### Dataset extract
________________

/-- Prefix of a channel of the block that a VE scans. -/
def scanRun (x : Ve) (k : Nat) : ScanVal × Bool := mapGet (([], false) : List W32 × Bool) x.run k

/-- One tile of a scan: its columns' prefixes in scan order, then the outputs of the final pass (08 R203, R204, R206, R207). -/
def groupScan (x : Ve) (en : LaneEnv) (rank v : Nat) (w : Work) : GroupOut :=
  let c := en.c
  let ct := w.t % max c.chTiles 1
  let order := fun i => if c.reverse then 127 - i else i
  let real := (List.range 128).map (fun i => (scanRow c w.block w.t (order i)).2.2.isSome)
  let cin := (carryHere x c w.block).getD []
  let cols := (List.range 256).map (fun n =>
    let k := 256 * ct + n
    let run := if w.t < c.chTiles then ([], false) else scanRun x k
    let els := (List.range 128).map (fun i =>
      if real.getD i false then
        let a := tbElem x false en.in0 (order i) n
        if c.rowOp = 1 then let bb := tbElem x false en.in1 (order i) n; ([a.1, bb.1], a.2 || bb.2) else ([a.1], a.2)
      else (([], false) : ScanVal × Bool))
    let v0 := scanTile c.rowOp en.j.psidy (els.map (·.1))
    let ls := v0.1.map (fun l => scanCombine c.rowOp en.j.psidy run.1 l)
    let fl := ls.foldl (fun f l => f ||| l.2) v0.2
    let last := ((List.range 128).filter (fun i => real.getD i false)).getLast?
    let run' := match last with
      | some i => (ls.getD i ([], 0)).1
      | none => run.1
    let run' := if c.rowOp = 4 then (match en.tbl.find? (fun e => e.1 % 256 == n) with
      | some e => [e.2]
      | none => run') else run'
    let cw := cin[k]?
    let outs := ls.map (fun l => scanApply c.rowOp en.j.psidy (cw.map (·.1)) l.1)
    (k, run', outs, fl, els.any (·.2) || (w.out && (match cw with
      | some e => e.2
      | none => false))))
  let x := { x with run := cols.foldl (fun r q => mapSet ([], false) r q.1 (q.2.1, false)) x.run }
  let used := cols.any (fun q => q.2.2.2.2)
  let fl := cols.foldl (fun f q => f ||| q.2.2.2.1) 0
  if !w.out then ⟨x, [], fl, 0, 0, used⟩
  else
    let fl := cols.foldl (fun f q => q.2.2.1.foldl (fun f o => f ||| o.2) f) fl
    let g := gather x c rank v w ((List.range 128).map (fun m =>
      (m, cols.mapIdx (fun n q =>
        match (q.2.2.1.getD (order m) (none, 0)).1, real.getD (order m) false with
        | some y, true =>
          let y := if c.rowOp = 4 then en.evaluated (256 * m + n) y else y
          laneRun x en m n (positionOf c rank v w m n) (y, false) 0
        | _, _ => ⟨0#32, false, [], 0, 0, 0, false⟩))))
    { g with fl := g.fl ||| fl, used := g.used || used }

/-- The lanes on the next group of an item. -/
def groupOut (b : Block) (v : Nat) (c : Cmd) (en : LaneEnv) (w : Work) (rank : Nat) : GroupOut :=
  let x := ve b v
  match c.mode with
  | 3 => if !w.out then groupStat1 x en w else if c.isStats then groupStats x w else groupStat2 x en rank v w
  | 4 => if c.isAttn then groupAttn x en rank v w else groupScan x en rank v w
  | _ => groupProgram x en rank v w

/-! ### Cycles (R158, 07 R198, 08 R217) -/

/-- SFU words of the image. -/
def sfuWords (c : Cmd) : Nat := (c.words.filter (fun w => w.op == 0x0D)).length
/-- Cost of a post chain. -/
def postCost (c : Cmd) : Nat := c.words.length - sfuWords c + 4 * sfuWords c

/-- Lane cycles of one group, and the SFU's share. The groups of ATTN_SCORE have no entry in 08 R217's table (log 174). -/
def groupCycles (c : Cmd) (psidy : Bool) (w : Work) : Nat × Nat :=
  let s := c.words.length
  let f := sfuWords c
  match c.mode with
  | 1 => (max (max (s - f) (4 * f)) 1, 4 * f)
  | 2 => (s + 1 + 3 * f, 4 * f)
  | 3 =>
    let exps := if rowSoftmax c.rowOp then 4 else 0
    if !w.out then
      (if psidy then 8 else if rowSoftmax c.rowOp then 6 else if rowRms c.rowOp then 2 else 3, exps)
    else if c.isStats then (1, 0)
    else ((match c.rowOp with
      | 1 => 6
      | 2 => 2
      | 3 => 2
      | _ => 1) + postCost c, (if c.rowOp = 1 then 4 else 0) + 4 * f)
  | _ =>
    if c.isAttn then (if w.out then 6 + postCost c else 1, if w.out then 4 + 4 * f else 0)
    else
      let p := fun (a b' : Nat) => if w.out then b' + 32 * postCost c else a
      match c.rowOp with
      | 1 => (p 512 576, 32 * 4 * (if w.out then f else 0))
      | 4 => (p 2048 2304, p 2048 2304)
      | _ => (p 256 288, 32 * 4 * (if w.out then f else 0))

________________

### Exercise description
Could you write out, exactly as they stand, only the lines above that begin at the line with "def scanRun (x" and stop after the line with "else (([], false) : ScanVal × Bool))"?

### Written response
def scanRun (x : Ve) (k : Nat) : ScanVal × Bool := mapGet (([], false) : List W32 × Bool) x.run k

/-- One tile of a scan: its columns' prefixes in scan order, then the outputs of the final pass (08 R203, R204, R206, R207). -/
def groupScan (x : Ve) (en : LaneEnv) (rank v : Nat) (w : Work) : GroupOut :=
  let c := en.c
  let ct := w.t % max c.chTiles 1
  let order := fun i => if c.reverse then 127 - i else i
  let real := (List.range 128).map (fun i => (scanRow c w.block w.t (order i)).2.2.isSome)
  let cin := (carryHere x c w.block).getD []
  let cols := (List.range 256).map (fun n =>
    let k := 256 * ct + n
    let run := if w.t < c.chTiles then ([], false) else scanRun x k
    let els := (List.range 128).map (fun i =>
      if real.getD i false then
        let a := tbElem x false en.in0 (order i) n
        if c.rowOp = 1 then let bb := tbElem x false en.in1 (order i) n; ([a.1, bb.1], a.2 || bb.2) else ([a.1], a.2)
      else (([], false) : ScanVal × Bool))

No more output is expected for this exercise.